◆ **WHAT THE EXERCISE ASKS**
Run through the data and copy out every line that mentions the word "after".

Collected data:
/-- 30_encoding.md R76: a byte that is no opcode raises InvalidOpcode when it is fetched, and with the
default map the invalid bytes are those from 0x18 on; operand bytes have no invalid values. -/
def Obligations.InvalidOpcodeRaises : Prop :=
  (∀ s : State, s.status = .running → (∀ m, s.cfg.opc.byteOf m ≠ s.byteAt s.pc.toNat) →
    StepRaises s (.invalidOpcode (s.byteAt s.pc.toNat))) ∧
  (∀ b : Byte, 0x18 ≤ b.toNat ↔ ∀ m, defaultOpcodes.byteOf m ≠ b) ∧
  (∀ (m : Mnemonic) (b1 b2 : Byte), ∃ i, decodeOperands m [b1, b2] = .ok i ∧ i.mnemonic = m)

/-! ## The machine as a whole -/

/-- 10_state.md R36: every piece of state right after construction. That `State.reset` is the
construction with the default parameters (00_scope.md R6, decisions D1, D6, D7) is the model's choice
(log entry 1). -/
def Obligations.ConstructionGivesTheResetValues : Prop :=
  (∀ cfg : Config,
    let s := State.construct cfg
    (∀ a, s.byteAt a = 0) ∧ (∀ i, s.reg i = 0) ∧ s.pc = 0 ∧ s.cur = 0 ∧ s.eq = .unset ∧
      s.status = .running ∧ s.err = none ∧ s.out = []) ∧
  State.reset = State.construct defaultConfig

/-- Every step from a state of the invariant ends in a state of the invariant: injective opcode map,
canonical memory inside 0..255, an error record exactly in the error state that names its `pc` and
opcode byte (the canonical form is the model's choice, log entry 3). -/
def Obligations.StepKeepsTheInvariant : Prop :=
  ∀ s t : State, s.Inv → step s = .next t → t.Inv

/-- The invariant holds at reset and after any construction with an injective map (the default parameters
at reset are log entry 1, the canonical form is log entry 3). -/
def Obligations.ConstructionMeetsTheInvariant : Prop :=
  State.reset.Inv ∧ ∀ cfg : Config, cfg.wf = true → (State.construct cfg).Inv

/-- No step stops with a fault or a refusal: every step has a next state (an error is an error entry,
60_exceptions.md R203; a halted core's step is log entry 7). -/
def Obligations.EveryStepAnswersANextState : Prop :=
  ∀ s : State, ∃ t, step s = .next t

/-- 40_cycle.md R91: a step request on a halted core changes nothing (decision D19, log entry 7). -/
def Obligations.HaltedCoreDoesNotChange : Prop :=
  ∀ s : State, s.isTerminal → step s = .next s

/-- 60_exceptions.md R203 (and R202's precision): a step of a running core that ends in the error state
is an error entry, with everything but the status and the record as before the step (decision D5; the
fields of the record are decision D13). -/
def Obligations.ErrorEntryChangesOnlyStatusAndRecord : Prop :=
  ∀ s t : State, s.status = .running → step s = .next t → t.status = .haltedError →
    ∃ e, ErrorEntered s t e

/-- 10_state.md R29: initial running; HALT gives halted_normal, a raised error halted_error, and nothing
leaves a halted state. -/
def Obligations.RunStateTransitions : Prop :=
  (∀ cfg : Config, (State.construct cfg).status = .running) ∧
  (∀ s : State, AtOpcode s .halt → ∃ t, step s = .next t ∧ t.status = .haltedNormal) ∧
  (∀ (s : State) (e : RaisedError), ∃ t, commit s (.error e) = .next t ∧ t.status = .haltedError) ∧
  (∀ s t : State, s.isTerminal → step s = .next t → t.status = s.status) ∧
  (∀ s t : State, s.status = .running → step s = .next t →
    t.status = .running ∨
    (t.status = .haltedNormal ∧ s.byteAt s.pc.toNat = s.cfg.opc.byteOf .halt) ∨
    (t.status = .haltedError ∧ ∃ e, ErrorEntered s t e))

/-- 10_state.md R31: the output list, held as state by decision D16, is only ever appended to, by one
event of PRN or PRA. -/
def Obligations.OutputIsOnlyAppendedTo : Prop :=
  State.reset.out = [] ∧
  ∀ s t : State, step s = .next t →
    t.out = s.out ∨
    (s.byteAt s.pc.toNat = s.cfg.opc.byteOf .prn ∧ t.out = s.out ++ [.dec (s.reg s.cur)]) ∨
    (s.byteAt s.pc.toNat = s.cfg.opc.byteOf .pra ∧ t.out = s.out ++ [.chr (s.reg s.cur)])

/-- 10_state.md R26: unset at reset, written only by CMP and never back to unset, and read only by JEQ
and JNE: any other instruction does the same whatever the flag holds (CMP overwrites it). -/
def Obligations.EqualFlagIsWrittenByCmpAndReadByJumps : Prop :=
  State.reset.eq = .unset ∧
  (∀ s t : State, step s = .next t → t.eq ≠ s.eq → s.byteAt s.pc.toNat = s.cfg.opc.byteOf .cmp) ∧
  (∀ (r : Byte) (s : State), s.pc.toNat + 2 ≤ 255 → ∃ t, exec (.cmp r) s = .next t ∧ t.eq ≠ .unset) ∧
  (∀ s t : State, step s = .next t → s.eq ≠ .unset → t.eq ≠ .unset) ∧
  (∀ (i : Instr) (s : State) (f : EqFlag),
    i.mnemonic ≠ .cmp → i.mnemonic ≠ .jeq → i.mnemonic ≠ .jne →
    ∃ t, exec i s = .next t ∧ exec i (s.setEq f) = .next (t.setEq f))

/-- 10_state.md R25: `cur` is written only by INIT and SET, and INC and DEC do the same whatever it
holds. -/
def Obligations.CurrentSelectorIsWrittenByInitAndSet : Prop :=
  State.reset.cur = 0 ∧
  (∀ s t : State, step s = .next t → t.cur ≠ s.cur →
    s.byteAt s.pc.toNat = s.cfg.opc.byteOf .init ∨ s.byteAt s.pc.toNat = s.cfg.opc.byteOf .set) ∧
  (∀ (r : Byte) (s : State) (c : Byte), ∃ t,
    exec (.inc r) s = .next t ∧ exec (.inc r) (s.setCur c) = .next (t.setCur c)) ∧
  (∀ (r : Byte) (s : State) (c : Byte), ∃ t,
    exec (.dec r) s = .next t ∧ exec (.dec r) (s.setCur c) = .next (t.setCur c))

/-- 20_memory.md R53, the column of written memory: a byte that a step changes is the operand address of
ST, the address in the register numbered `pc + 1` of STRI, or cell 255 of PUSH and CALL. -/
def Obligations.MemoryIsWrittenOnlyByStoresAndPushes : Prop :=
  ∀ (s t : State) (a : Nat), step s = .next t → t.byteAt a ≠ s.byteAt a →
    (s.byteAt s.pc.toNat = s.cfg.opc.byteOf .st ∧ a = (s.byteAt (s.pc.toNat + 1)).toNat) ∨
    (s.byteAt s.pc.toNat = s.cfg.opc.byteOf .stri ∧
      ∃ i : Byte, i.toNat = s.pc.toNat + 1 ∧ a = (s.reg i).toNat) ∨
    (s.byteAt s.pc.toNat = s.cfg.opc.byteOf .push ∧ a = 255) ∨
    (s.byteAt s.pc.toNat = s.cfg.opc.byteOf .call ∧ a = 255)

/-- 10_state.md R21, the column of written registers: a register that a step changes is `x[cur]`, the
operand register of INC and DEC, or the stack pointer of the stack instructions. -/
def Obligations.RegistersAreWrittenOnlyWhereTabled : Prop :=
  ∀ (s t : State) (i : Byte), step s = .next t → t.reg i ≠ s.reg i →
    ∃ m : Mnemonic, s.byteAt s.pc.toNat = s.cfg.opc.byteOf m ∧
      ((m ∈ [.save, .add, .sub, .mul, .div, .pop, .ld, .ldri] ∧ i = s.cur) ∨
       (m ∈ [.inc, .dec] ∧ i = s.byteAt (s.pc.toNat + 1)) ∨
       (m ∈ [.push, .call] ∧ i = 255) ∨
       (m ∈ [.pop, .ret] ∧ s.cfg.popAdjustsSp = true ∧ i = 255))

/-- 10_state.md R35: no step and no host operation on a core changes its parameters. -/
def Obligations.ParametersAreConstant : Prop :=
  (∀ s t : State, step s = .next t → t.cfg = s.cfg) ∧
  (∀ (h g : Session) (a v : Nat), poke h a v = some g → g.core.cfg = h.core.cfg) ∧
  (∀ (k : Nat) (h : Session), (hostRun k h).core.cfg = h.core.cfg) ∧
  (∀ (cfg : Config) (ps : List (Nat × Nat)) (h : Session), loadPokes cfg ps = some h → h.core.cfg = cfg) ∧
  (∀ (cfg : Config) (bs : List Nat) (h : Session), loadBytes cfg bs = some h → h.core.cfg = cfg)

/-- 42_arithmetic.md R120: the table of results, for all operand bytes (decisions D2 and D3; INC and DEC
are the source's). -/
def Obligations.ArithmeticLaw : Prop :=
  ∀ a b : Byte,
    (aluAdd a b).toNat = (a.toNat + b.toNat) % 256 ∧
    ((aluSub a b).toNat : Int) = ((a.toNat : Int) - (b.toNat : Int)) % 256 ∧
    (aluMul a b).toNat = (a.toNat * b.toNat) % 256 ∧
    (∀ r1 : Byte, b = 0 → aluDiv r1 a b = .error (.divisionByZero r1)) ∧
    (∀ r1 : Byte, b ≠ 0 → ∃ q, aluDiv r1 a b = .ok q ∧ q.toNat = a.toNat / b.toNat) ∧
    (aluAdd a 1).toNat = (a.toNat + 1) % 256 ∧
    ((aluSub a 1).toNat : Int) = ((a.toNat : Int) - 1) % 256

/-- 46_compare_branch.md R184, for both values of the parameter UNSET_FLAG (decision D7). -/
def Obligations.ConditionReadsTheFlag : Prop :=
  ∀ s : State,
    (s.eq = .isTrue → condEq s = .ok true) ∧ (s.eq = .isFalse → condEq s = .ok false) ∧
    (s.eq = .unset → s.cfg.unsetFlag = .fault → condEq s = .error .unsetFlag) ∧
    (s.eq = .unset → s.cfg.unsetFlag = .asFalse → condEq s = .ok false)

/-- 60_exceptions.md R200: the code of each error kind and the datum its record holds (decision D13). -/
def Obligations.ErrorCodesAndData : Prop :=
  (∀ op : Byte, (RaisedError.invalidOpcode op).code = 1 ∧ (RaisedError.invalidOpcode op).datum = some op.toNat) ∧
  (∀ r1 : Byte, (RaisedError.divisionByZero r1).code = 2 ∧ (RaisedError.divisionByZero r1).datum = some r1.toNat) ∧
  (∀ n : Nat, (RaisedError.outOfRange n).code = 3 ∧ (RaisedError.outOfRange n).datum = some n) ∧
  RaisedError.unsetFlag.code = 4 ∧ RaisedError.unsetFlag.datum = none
...
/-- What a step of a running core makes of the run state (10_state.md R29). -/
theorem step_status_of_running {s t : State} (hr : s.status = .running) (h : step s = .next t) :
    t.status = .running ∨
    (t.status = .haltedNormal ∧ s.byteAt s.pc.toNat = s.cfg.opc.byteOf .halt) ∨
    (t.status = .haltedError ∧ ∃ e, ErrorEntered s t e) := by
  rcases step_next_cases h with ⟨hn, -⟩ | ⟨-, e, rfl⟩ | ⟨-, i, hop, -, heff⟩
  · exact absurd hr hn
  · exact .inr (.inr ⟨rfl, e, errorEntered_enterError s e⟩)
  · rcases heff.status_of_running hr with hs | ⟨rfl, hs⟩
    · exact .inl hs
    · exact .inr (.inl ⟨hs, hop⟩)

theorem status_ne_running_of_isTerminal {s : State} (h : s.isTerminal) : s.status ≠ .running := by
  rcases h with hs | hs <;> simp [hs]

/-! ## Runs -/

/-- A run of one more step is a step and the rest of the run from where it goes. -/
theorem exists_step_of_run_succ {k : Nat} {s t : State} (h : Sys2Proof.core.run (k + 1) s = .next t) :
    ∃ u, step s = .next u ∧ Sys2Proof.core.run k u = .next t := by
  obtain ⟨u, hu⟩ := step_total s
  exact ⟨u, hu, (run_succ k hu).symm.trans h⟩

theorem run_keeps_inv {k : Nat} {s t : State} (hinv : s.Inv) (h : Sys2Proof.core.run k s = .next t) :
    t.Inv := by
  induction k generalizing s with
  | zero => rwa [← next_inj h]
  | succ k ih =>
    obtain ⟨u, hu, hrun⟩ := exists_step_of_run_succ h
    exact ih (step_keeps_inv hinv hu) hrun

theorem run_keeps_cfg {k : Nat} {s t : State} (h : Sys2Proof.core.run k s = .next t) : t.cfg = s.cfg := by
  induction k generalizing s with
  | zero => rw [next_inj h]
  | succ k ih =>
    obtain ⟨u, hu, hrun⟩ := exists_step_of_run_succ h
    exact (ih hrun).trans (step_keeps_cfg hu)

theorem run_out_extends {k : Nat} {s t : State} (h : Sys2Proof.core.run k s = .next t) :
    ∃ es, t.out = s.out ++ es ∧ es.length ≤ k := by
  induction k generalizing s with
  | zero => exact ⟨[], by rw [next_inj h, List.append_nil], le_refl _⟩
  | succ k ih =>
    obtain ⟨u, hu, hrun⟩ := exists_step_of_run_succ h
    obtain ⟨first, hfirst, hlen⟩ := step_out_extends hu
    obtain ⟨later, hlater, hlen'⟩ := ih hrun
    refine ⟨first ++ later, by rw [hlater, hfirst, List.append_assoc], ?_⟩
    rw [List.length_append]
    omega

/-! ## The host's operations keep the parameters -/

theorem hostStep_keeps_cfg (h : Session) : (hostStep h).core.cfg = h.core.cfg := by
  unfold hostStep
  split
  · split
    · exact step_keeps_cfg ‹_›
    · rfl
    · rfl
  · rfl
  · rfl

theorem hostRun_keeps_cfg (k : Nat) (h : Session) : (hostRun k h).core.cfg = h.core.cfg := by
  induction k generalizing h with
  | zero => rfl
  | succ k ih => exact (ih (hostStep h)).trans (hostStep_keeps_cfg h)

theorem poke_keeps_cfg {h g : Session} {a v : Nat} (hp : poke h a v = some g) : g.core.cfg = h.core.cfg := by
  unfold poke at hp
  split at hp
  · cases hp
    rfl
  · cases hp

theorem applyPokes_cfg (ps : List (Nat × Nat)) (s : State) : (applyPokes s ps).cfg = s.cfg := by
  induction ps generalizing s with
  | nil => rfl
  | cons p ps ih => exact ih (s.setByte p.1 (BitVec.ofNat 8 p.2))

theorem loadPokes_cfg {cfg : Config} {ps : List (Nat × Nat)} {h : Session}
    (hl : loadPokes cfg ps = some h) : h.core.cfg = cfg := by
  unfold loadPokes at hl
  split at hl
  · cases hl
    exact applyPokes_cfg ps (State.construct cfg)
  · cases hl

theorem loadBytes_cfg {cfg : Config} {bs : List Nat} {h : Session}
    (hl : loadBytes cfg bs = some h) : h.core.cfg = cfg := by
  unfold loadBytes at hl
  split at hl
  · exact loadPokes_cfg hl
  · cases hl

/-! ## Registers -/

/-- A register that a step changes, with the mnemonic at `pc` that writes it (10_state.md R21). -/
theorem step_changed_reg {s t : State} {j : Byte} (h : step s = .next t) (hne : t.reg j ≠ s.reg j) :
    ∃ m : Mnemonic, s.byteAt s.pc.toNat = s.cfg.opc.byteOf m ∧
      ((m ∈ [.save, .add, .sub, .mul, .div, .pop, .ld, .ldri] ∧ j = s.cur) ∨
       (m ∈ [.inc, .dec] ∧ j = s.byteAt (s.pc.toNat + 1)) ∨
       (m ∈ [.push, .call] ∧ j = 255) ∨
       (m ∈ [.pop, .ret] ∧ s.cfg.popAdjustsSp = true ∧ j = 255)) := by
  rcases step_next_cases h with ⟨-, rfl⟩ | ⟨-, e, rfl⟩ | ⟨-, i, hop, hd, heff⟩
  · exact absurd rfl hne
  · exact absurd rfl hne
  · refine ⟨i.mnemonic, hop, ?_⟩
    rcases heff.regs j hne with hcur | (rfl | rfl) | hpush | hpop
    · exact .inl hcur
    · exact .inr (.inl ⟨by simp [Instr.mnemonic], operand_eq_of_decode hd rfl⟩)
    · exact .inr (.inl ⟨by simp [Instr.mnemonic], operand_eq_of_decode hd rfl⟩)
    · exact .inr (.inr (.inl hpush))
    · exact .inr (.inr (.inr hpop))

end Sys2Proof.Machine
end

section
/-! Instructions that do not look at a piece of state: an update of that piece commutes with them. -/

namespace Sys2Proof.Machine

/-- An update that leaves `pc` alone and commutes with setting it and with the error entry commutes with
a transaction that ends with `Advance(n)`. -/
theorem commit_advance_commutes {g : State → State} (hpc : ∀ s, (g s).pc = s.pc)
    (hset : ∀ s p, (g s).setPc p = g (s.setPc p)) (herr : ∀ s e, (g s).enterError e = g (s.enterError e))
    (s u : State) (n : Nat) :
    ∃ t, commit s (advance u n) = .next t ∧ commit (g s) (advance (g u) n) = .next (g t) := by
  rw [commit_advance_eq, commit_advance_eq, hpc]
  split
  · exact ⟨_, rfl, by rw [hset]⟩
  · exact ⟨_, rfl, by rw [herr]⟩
...
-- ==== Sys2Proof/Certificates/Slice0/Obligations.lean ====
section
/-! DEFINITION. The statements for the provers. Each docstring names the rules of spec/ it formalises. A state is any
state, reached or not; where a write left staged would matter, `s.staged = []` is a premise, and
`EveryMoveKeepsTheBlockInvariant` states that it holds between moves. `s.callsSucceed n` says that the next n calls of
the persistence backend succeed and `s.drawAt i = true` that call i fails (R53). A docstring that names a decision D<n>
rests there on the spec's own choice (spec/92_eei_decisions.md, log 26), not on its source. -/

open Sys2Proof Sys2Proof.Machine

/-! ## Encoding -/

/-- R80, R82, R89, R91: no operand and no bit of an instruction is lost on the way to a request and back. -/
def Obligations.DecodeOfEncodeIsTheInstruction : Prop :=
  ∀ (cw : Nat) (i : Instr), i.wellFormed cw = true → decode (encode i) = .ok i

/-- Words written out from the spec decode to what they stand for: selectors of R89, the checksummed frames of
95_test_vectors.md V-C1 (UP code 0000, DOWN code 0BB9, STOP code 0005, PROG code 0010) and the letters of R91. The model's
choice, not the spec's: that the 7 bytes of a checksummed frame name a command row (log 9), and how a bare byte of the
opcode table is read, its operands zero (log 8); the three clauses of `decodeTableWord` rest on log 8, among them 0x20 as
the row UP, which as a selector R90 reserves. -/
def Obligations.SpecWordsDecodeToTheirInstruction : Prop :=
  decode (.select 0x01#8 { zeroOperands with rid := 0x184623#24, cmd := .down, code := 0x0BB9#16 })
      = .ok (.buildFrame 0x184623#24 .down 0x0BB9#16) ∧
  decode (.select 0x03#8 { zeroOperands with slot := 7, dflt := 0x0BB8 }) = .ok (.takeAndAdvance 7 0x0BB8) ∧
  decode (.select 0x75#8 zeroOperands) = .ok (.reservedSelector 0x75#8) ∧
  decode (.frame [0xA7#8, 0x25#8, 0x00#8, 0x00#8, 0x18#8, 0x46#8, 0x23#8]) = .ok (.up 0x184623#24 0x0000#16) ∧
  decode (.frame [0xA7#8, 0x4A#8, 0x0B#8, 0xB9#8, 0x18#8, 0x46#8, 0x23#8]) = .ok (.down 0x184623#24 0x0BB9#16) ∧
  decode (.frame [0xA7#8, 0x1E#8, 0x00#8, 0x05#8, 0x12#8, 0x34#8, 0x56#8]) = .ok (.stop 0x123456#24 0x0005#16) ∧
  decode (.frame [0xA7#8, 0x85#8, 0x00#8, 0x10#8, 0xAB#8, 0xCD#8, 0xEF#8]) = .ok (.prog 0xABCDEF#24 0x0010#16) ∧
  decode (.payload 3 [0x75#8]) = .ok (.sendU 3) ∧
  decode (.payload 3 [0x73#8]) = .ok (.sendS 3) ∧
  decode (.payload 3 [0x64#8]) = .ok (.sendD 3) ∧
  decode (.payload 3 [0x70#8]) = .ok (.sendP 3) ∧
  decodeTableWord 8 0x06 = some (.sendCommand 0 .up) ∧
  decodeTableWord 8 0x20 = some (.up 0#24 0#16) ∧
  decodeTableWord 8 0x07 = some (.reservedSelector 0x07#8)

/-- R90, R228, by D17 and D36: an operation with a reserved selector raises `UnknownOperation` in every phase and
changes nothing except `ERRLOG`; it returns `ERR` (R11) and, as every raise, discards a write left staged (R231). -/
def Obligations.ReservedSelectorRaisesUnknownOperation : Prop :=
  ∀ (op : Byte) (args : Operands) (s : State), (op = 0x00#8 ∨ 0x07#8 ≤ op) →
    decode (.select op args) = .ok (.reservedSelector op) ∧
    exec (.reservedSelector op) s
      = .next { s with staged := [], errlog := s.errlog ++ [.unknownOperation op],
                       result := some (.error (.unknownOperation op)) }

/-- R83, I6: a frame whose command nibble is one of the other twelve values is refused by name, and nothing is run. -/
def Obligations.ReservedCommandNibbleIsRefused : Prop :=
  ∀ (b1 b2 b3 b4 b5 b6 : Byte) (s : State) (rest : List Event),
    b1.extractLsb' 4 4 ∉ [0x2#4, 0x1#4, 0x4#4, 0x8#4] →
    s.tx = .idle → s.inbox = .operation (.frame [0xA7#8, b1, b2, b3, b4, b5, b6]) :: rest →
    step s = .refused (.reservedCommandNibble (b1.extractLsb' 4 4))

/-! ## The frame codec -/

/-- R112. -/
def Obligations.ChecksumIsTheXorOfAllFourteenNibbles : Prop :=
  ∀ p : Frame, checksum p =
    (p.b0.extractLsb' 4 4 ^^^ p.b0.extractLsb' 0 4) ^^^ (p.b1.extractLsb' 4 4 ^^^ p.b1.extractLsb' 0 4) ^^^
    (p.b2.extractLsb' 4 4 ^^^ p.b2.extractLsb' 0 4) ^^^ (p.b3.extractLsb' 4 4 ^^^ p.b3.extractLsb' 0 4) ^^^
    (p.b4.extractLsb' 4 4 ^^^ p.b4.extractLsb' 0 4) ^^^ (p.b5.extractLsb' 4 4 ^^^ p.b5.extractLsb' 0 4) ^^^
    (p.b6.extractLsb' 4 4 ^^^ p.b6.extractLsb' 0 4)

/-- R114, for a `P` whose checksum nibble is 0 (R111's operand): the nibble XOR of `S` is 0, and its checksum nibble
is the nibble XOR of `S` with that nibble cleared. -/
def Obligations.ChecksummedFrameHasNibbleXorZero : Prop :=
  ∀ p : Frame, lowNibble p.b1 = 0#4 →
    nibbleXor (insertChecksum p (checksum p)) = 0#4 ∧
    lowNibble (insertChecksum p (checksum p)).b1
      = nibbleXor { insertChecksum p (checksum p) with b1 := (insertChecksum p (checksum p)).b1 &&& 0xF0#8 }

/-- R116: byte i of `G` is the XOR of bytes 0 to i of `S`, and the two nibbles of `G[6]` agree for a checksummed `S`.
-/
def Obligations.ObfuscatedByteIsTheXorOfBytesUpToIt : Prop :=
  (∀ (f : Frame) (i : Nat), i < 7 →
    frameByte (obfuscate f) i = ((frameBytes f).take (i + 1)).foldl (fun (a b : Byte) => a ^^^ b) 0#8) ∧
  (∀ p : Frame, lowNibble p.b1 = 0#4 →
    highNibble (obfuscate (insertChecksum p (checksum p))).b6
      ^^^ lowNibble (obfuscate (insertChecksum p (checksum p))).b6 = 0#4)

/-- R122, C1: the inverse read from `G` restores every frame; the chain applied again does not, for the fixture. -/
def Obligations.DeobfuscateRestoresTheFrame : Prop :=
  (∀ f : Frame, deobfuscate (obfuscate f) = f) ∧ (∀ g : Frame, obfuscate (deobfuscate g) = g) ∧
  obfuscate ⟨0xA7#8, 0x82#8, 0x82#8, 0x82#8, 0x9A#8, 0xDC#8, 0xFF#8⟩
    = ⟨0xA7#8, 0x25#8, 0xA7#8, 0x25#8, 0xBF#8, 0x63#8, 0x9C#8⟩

◆ **FINAL ANSWER**
/-- 10_state.md R36: every piece of state right after construction. That `State.reset` is the
/-- The invariant holds at reset and after any construction with an injective map (the default parameters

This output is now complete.